Given the material below, output exactly the lines from the line with "7:5 read as 0. -/" to the line with "trace port. -/", both ends included, and no other lines.
Exercise materials: Begin
-- ==== Sys2Proof/Machine/Flags.lean ====
section
/-! DEFINITION. The flags: STATUS (spec 10_state.md R36) and CTRL (R40) as the HOST reads them. -/

namespace Sys2Proof.Machine

/-- R36: STATUS.STATE, bits 1:0. -/
def Phase.code : Phase → Nat
  | .idle => 0
  | .busy => 1
  | .done => 2
  | .fault => 3

/-- R190: the code of a fault. -/
def CoreFault.code : CoreFault → Nat
  | .keyTooLarge => 1
  | .invariantViolation => 2
  | .lengthNotMultiple => 3
  | .illegalCommand => 4
  | .illegalMicroOp => 5

/-- R36: STATUS.ERR, bits 4:2; 0 is NONE. -/
def errCode : Option CoreFault → Nat
  | none => 0
  | some f => f.code

/-- R36: the STATUS register; bits 7:5 read as 0. -/
def State.status (s : State) : Byte := BitVec.ofNat 8 (s.phase.code + 4 * errCode s.err)

/-- R40: the CTRL register; bits 7:1 read as 0. -/
def State.ctrl (s : State) : Byte := if s.traceEn then 0x01 else 0x00

/-- R40: TRACE_EN after a write of `v`: bit 0, hard-wired 0 where there is no trace port. -/
def traceEnable (p : Config.Params) (v : Byte) : Bool := v.getLsbD 0 && p.tracePort

end Sys2Proof.Machine
end

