-- ==== Sys2Proof/Machine/SubBytes.lean ====
section
/-! DEFINITION. SUBBYTES and INVSUBBYTES (spec 41_sbox.md). -/

namespace Sys2Proof.Machine

/-- R104: every byte replaced by its FSBOX entry. -/
def subBytes (m : Mat) : Mat := Mat.ofFn fun r c => fsbox (Mat.at m r c)

/-- R105: every byte replaced by its ISBOX entry. -/
def invSubBytes (m : Mat) : Mat := Mat.ofFn fun r c => isbox (Mat.at m r c)

/-- SUBBYTES, R104. -/
def execSubbytes (s : State) : Host.Outcome State Fault Refusal :=
  .next (writeS .subbytes (subBytes s.S) s)

/-- INVSUBBYTES, R105. -/
def execInvsubbytes (s : State) : Host.Outcome State Fault Refusal :=
  .next (writeS .invsubbytes (invSubBytes s.S) s)

end Sys2Proof.Machine
end

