/-- R42, R59: the HOST reads a byte of DOUT when STATE is DONE and the offset is below OLEN and within DMAX; any other byte
of DOUT is not valid. A read of a byte that is not valid faults (log 10); no read changes anything but the record of
answers. R20, R50, R62: no other space is readable for the HOST, and such a read is refused. -/
def Obligations.HostReadsResult : Prop :=
  ∀ (s : State) (rest : List Event) (sp : Space) (a : Nat), s.phase ≠ .busy → s.sched = .host (.readSpace sp a) :: rest →
    (sp ≠ .dout → step s = .refused .hostNoPath) ∧
    (sp = .dout →
      (s.phase ≠ .done ∨ s.olen ≤ a → step s = .fault .unwrittenRead) ∧
      ∀ b : Byte, s.phase = .done → a < s.olen → s.inSpace .dout a 1 = true → s.byteAt .dout a = some b →
        step s = .next { s with sched := rest, answers := s.answers ++ [b.toNat] })

/-- R46: the values the spec gives for reset. Which registers hold no value is stated; what their contents are is the
model's choice (log 1) and is not. With no command started the machine stays as reset left it, and a command starts at
UPC = 0 of the ROM it selects. -/
def Obligations.ResetValues : Prop :=
  State.reset.phase = .idle ∧ State.reset.err = none ∧ State.reset.status = 0x00 ∧ State.reset.cmd = 0x00 ∧
  State.reset.olen = 0 ∧ State.reset.ctrl = 0x00 ∧ State.reset.held = Held.nothing ∧
  (∀ a, State.reset.byteAt .keybuf a = none ∧ State.reset.byteAt .din a = none ∧ State.reset.byteAt .dout a = none) ∧
  State.reset.encProg = encProgram ∧ State.reset.decProg = decProgram ∧
  (∀ x : Byte, State.reset.byteAt .fsbox x.toNat = some (fsbox x) ∧ State.reset.byteAt .isbox x.toNat = some (isbox x)) ∧
  step State.reset = .next State.reset ∧
  (∃ t, step { State.reset with sched := [.host (.writeCr 0 0x01)] } = .next t ∧ t.phase = .busy ∧ t.prog = .enc ∧ t.upc = 0) ∧
  ∃ t, step { State.reset with sched := [.host (.writeCr 0 0x02)] } = .next t ∧ t.phase = .busy ∧ t.prog = .dec ∧ t.upc = 0

/-- R220: a reset, also while a command runs, gives STATUS, CMD, OLEN and CTRL their reset values; no register and no
buffer byte holds a value; the ROMs and the parameters stay. -/
def Obligations.ResetAbandonsCommand : Prop :=
  ∀ (s : State) (rest : List Event), s.sched = .reset :: rest → ∃ t, step s = .next t ∧
    t.phase = .idle ∧ t.err = none ∧ t.cmd = 0x00 ∧ t.olen = 0 ∧ t.traceEn = false ∧ t.held = Held.nothing ∧
    (∀ a, t.byteAt .keybuf a = none ∧ t.byteAt .din a = none ∧ t.byteAt .dout a = none) ∧
    t.encProg = s.encProg ∧ t.decProg = s.decProg ∧ t.params = s.params ∧ t.sched = rest

/-- R36, R190: the STATUS byte: STATE in bits 1:0, ERR in bits 4:2, each with the rules' codes, bits 7:5 zero. -/
def Obligations.StatusByte : Prop :=
  ∀ s : State,
    (∀ p ∈ ([(.idle, 0), (.busy, 1), (.done, 2), (.fault, 3)] : List (Phase × Nat)),
      s.phase = p.1 → (s.status.extractLsb' 0 2).toNat = p.2) ∧
    (s.err = none → (s.status.extractLsb' 2 3).toNat = 0) ∧
    (∀ f ∈ ([(.keyTooLarge, 1), (.invariantViolation, 2), (.lengthNotMultiple, 3), (.illegalCommand, 4),
        (.illegalMicroOp, 5)] : List (CoreFault × Nat)), s.err = some f.1 → (s.status.extractLsb' 2 3).toNat = f.2) ∧
    s.status.extractLsb' 5 3 = 0

/-! ### The whole machine -/

/-- Every step keeps the machine's invariant: the buffers' canonical form and bounds, ERR against STATE, OLEN, DLEN,
TRACE_EN, and which registers hold a value inside and outside a command. -/
def Obligations.StepKeepsInv : Prop :=
  ∀ s t : State, s.Inv → step s = .next t → t.Inv

/-- Both invariants hold after reset. -/
def Obligations.ResetHasInvariants : Prop := State.reset.Inv ∧ CommandInv State.reset

/-- R34, R39, R59, R181: every step of a machine with the constant ROMs keeps the invariant of a running command: UPC stays
within 0 to 56, BLK within NBLK, the registers each index needs hold a value, and at DONE every byte of the result is
valid. -/
def Obligations.StepKeepsCommandInv : Prop :=
  ∀ s t : State, CommandInv s → step s = .next t → CommandInv t

/-- R21, R203: UnwrittenRead of a register is unreachable in a command: where the command invariant holds and KEYLEN and
DLEN have been written, the sequencer's next step reads only registers that hold a value, so that the step that faults
on such reads is the step itself. -/
def Obligations.CommandReadsOnlyHeld : Prop :=
  ∀ s : State, CommandInv s → s.held.keylen = true → s.held.dlen = true →
    (s.phase = .busy → fetchHeld s = true) ∧ strictStep s = step s

/-- R190, R195: IllegalMicroOp and InvariantViolation are unreachable from a command: where the command invariant holds, a
step of a running command that ends in FAULT is CHKARGS, with KeyTooLarge or LengthNotMultiple. -/
def Obligations.OnlyChkargsFaults : Prop :=
  ∀ s t : State, CommandInv s → s.phase = .busy → coreMoves s = true → step s = .next t → t.phase = .fault →
    fetched s = some .chkargs ∧ (t.err = some .keyTooLarge ∨ t.err = some .lengthNotMultiple)

/-- R60: in its turn the CORE never writes KEYBUF, DIN, KEYLEN, DLEN, CMD or CTRL, and what it does does not depend on
DOUT. -/
def Obligations.CoreKeepsInputs : Prop :=
  (∀ s t : State, coreMoves s = true → step s = .next t → SameInputs s t) ∧
  ∀ (s t : State) (d : Memory), coreMoves s = true → step s = .next t →
    ∃ t', step { s with dout := d } = .next t' ∧ t' = { t with dout := t'.dout }

/-- R45, R66: no step changes a ROM image or a parameter. -/
def Obligations.RomsNeverChange : Prop :=
  ∀ s t : State, step s = .next t →
    t.params = s.params ∧ ∀ sp a, sp ∈ [Space.fsbox, .isbox, .encProg, .decProg] → t.byteAt sp a = s.byteAt sp a

/-- R37: STATUS.STATE and ERR change only at a reset, at a command start, at the BLKTEST that ends a command and at a
fault, and only along the transitions of the rule. -/
def Obligations.StatusTransitions : Prop :=
  ∀ s t : State, step s = .next t →
    (t.phase = s.phase ∧ t.err = s.err) ∨
    (∃ rest, s.sched = .reset :: rest ∧ t.phase = .idle ∧ t.err = none) ∨
    (s.phase ≠ .busy ∧ t.phase = .busy ∧ t.err = none ∧ t.upc = 0) ∨
    (s.phase = .busy ∧ fetched s = some .blktest ∧ ¬ s.blk < s.nblk ∧ t.phase = .done ∧ t.err = s.err) ∨
    (t.phase = .fault ∧ ∃ f, t.err = some f ∧ (s.phase ≠ .busy → f = .illegalCommand))

/-- R40, R211: the trace port has no effect on any result: run with TRACE_EN set or clear and with any trace emitted
before, an instruction answers alike, and the states it leads to differ in TRACE_EN and the trace alone. -/
def Obligations.TraceHasNoEffect : Prop :=
  ∀ (i : Instr) (s : State) (b : Bool) (l : List TraceEvent),
    (∀ t, exec i s = .next t → ∃ l', exec i { s with traceEn := b, trace := l } = .next { t with traceEn := b, trace := l' }) ∧
    (∀ r, exec i s = .fault r → exec i { s with traceEn := b, trace := l } = .fault r) ∧
    ∀ r, exec i s = .refused r → exec i { s with traceEn := b, trace := l } = .refused r

/-- R211: with the port present and enabled one event, the micro-op word and the new S in unpack order, is emitted after
each micro-op that writes S and after no other; otherwise nothing is emitted. -/
def Obligations.TraceEmitsStateWrites : Prop :=
  ∀ (i : Instr) (s t : State), exec i s = .next t →
    (s.params.tracePort = true → s.traceEn = true → writesState i = true →
      t.trace = s.trace ++ [{ name := encode i, snapshot := unpackMat t.S }]) ∧
    (s.params.tracePort = false ∨ s.traceEn = false ∨ writesState i = false → t.trace = s.trace)

/-- R139: KEYLOAD, RCONGEN, KEXPR 1 to KEXPR 10 in that order write every word of W to the value of the recurrence. -/
def Obligations.KeyScheduleComputesExpandedKey : Prop :=
  ∀ (s : State) (key : List Byte), s.keylen.toNat ≤ 16 → collect (s.byteAt .keybuf) 0 s.keylen.toNat = some key →
    ∃ t, execAll keysched s = .next t ∧ t.W = expandKey (zext16 key) ∧ (∀ i : Fin 44, t.held.W[i] = true)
Exercise materials: End
> **Expected output**
/-- R36: the STATUS register; bits 7:5 read as 0. -/
def State.status (s : State) : Byte := BitVec.ofNat 8 (s.phase.code + 4 * errCode s.err)

/-- R40: the CTRL register; bits 7:1 read as 0. -/
def State.ctrl (s : State) : Byte := if s.traceEn then 0x01 else 0x00

/-- R40: TRACE_EN after a write of `v`: bit 0, hard-wired 0 where there is no trace port. -/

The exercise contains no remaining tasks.